TROTSKY IS WRITING. He will mention his love of life and his unqualified faith in dialectical materialism. He will mention Natasha, the strip of green outside his window, his invincible atheism, and he will contemplate his death. It is morning. Trotsky sits at his wooden desk. He looks at letters and a blotter. The Mexican sun burns in the green outside his window, just opened by Natasha. Trotsky notices. Natasha and the green slide into his writing. A man will strike Trotsky in the head with a pickax. Trotsky’s sons — murdered — are mentioned in the writing. From Russia to Mexico, friends, secretaries, and bodyguards — murdered — are mentioned in the writing. In Berlin, where he sent her for psychoanalysis, his daughter killed herself. The pen does not cease or grovel in individuals. Trotsky will mention his faith in dialectical materialism, his faith in meaning. His mother suffered difficulties in reading; she crouched over novels and said, “Beta, alpha …” Trotsky says:

If I could begin all over, I would try to avoid this or that mistake, but the main course of my life would remain unchanged. I shall die a proletarian revolutionist, a Marxist, a dialectical materialist.

Dialectical materialism, in the heat of the day, draws a pickax from its raincoat. Some say “rusty ax.” Others say “ice pick.” Trotsky himself noticed nothing — it descended from behind — but he will bite the assassin’s hand. He is writing that if he lived again, he would avoid mistakes. The sun, as it did yesterday and will tomorrow, is shining. Trotsky loves the green outside his window and flourishes it in his writing. We shout, “O.K., Trotsky, no time for poems.” He cannot hear us. His poem is a march of corpses, the din is terrific. Feet are beating in his writing. The sun is in the green in his writing. Sedova, the aristocrat, lifts her elbow for photographers. “See? A bullet made that ugly scratch. My old man isn’t nobody. Yesterday they machine-gunned our bedroom.” She means, From revolution to Mexico, Trotsky is pursued by his inventions. Trotsky himself says that he put the idea of exile into the ear of Stalin’s spy; hence, into the mind of Stalin. In effect, Trotsky exiled Trotsky and machine-gunned his bedroom. Now, writing that one cannot be reborn until one is dead — and look: it sits beside him with a raincoat and pickax. It makes nervous conversation about alphabetical materialism. Suddenly Trotsky is fighting, not writing. Blood runs into his eyes. Nevertheless, he catches the personal fact. Who said Lenin is morally repulsive, and Stalin is a savage who hates ideas, and Parvus is a fat, fleshy bulldog head?

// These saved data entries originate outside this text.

-- ==== Sys2Proof/Machine/Encode.lean ====
section
/-! DEFINITION. The encode commands ENC and ENCS (spec rules R75 to R78). -/

namespace Sys2Proof.Machine

/-- The symbol loop of R76 and R77 for the symbols `0 .. N-1`: each is packed and written at its position, and a separator
before each symbol whose index is a positive multiple of 4. `B k` are the payload reads of symbol `k`. -/
def writeSymbols (B : Nat → Nat → Byte) (L : Nat) (pos : Nat → Nat) : (N : Nat) → Memory → Memory
  | 0, m => m
  | k + 1, m =>
    let m := writeSymbols B L pos k m
    let m := if 0 < k ∧ k % 4 = 0 then m.write (pos k - 1) sep else m
    m.write (pos k) (val2sym (packSym (B k) L k))

/-- `need` of R76: the output length of ENC for `N` symbols. -/
def needN (N : Nat) : Nat := if N = 0 then 2 else 1 + 5 * N / 4

/-- `need` of R77: the output length of ENCS for `N` symbols. -/
def needS (N : Nat) : Nat := if N = 0 then 0 else 5 * N / 4 - 1

/-- The reads of the payload for symbol `k`. -/
def State.payload (s : State) (k : Nat) : Nat → Byte := s.readIbuf (.symbol k)

/-- What ENC writes to `OBUF` (R76): the padding digit, a separator, the symbols. -/
def State.encText (s : State) : Memory :=
  writeSymbols s.payload s.ilen posN (nsym (s.ilen + padCalc s.ilen))
    (Memory.write (Memory.write [] 0 (padEnc (padCalc s.ilen))) 1 sep)

/-- What ENCS writes to `OBUF` (R77). -/
def State.encsText (s : State) : Memory := writeSymbols s.payload s.ilen posS (nsym s.ilen) []

/-- `ENC` (R76). -/
def execEnc (s : State) : Host.Outcome State Fault Refusal :=
  if !s.inValid then .next (s.raise .nil)
  else
    let p := padCalc s.ilen
    let need := needN (nsym (s.ilen + p))
    if need > s.obufMax then .next ((s.setPad p).raise .cap)
    else .next ((s.setPad p).deliver s.encText need)

/-- `ENCS` (R77). -/
def execEncs (s : State) : Host.Outcome State Fault Refusal :=
  if !s.inValid then .next (s.raise .nil)
  else if s.ilen % 5 ≠ 0 then .next (s.raise .len)
  else
    let need := needS (nsym s.ilen)
    if need > s.obufMax then .next (s.raise .cap)
    else .next (s.deliver s.encsText need)

end Sys2Proof.Machine
end

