/-! ## `STATUS` -/

/-- The bits of `STATUS` that are one flag each (R16). -/
theorem testBit_packStatus : ∀ (err : BitVec 3) (inValid result done busy : Bool),
    (packStatus err inValid result done busy).toNat.testBit 0 = busy ∧
      (packStatus err inValid result done busy).toNat.testBit 1 = done ∧
      (packStatus err inValid result done busy).toNat.testBit 3 = inValid := by
  decide

/-- `STATUS` as a number (R16). -/
theorem toNat_packStatus : ∀ (err : BitVec 3) (inValid result done busy : Bool),
    (packStatus err inValid result done busy).toNat =
      busy.toNat + 2 * done.toNat + 4 * result.toNat + 8 * inValid.toNat + 16 * err.toNat := by
  decide

theorem State.hostReadReg_status_of_idle {s : State} (h : s.busy = false) : s.hostReadReg .status = s.status.toNat := by
  simp [State.hostReadReg, h]

/-! ## The other host accesses -/

/-- Settles O46: the state the reset input leaves has the reset values and an idle block. -/
theorem resetInputAbandonsTheCommand : Obligations.ResetInputAbandonsTheCommand := by
  intro s
  refine ⟨s.resetInput, rfl, fun r => ?_, rfl, rfl, rfl, fun _ => ⟨rfl, rfl⟩, rfl, rfl, rfl⟩
  cases r with
  | status => rw [State.hostReadReg_status_of_idle rfl, State.status, toNat_packStatus]; rfl
  | cmd | ctrl | ilen | olen | epos | echar | pad => rfl

/-- Settles O50: the write is `Memory.write`, read back by `Memory.lookup_write`; no other field has changed. -/
theorem cellWriteChangesOneCell : Obligations.CellWriteChangesOneCell := by
  intro s a b hidle ha
  refine ⟨_, hostAct_writeCell_of_lt (b := .ibuf) ha b, ?_⟩
  rw [State.hostWriteCell_of_idle hidle]
  refine ⟨?_, fun x hx => ?_, fun _ => rfl, fun r => ?_, rfl⟩
  · exact State.readIbuf_of_lookup _ _ _ _ (Memory.lookup_write_same ..)
  · simp only [State.hostReadCell, State.readIbuf, Memory.lookup_write_ne _ _ _ (Ne.symm hx)]
  · cases r <;> rfl

/-- While `BUSY = 0` a host read changes no later read (R36). -/
theorem State.observe_of_idle {s : State} (h : s.busy = false) (o : Observation) : s.observe o = { s with seen := s.seen ++ [o] } := by
  simp [State.observe, h]

/-- Settles O51: both reads are `State.observe`, which while `BUSY = 0` only notes what the host has seen. -/
theorem readsChangeNothing : Obligations.ReadsChangeNothing := by
  intro s r b a ha
  have hkeeps (o : Observation) : s.observe o = { s with seen := (s.observe o).seen, draws := (s.observe o).draws } ∧
      (s.busy = false → (∀ r', (s.observe o).hostReadReg r' = s.hostReadReg r') ∧
        ∀ b' a', (s.observe o).hostReadCell b' a' = s.hostReadCell b' a') := by
    refine ⟨rfl, fun hidle => ?_⟩
    rw [State.observe_of_idle hidle]
    exact ⟨fun r' => by cases r' <;> rfl, fun b' a' => by cases b' <;> rfl⟩
  refine ⟨_, _, rfl, if_pos ha, fun w hw => ?_, rfl, rfl⟩
  simp only [List.mem_cons, List.not_mem_nil, or_false] at hw
  rcases hw with rfl | rfl
  · exact hkeeps _
  · exact hkeeps _

/-! ## What a host reads -/

/-- Settles O52: the fixed bits of `State.statusWhileBusy`, and the reads that do not look at `BUSY`. -/
theorem readsWhileBusyShowTheOperands : Obligations.ReadsWhileBusyShowTheOperands := by
  intro s hbusy
  have hstatus : s.hostReadReg .status = s.statusWhileBusy.toNat := if_pos hbusy
  obtain ⟨hbit0, hbit1, hbit3⟩ := testBit_packStatus (BitVec.ofNat 3 (Config.unspecReg s.draws (hostRegNumber .status) >>> 4)) s.inValid
    ((Config.unspecReg s.draws (hostRegNumber .status)).testBit 2) false true
  rw [hstatus]
  exact ⟨hbit0, hbit1, hbit3, rfl, rfl, fun a b h => State.readIbuf_of_lookup s _ a b h⟩

/-- Settles O53: `toNat_packStatus` with `BUSY = 0`; the numbers of the codes are the definition's. -/
theorem statusWordHasItsFields : Obligations.StatusWordHasItsFields := by
  refine ⟨fun s hidle => ?_, rfl, rfl, rfl, rfl, rfl, rfl, rfl, rfl⟩
  rw [State.hostReadReg_status_of_idle hidle, State.status, toNat_packStatus, hidle, Bool.toNat_false, Nat.zero_add]

end Sys2Proof.Machine

/-! The invariant of the machine: it holds after reset, every step keeps it, and what follows from it (R7, R15 to R22, R96, R97, R110). -/

namespace Sys2Proof.Machine

/-! ## Updates that keep the invariant -/

section
variable {s : State}

/-- The invariant does not speak of `CMD`, `IN_VALID` and the model's own fields but `LENW`. -/
theorem State.Inv.of_same {t : State} (h : s.Inv)
    (hsame : t = { s with cmd := t.cmd, inValid := t.inValid, draws := t.draws, moves := t.moves, seen := t.seen }) : t.Inv := by
  rw [hsame]
  exact { h with }

/-- `LENW` is at least 4, so there is a cell 0 (R7). -/
theorem State.Inv.ibufMax_pos (h : s.Inv) : 0 < s.ibufMax := Nat.zero_lt_of_lt h.epos_lt

/-- Whatever is cleared meets the invariant, and the buffers and the input are as they were (R110). -/
theorem State.Inv.acceptStart (h : s.Inv) : s.acceptStart.Inv :=
  { h with
    olen_le := Nat.zero_le _
    epos_lt := h.ibufMax_pos
    chr_only := fun _ => ⟨rfl, rfl⟩
    pad_le := Nat.zero_le _
    not_pcons := nofun
    not_both := fun hboth => Bool.false_ne_true hboth.2
    busy_cleared := fun _ => ⟨rfl, rfl, rfl, rfl, rfl, rfl⟩
    fault_empty := fun hfault => absurd rfl hfault
    result_empty := fun _ => rfl
    output_fixed := fun _ hi => absurd hi (Nat.not_lt_zero _) }

/-- `ILEN` keeps the low `LENW` bits of the word (R12, R15). -/
theorem State.Inv.setIlen (h : s.Inv) (v : Nat) : (s.setIlen v).Inv :=
  { h with ilen_le := Nat.le_sub_one_of_lt (Nat.mod_lt v (Nat.two_pow_pos s.lenw)) }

Trotsky said these things. Now the assassin’s hand is in his teeth. With fury of intimacy, Trotsky bites. This hand wanted to remind him of something. But what? On the wall outside, the guards carry rifles and binoculars. They are gossiping in the sun when Trotsky screams. They see him standing in the window, bleeding and blind, a figure of history. “What?” he screams. The assassin is behind him, bent, sobbing like a child as he sucks his mutilated hand. The guards are running on the wall with their rifles and binoculars. Freud lights a cigar and contemplates this tableau. He says, “Trotsky and I were neighbors in Vienna.” Trotsky admired Freud. He sent him his best daughter. Now Trotsky shouts in the window: “What does it mean? Such heat. In such heat a raincoat …” Trotsky flings toward his wooden desk. He needs only seconds to write: “On hot days in Mexico beware of raincoats.”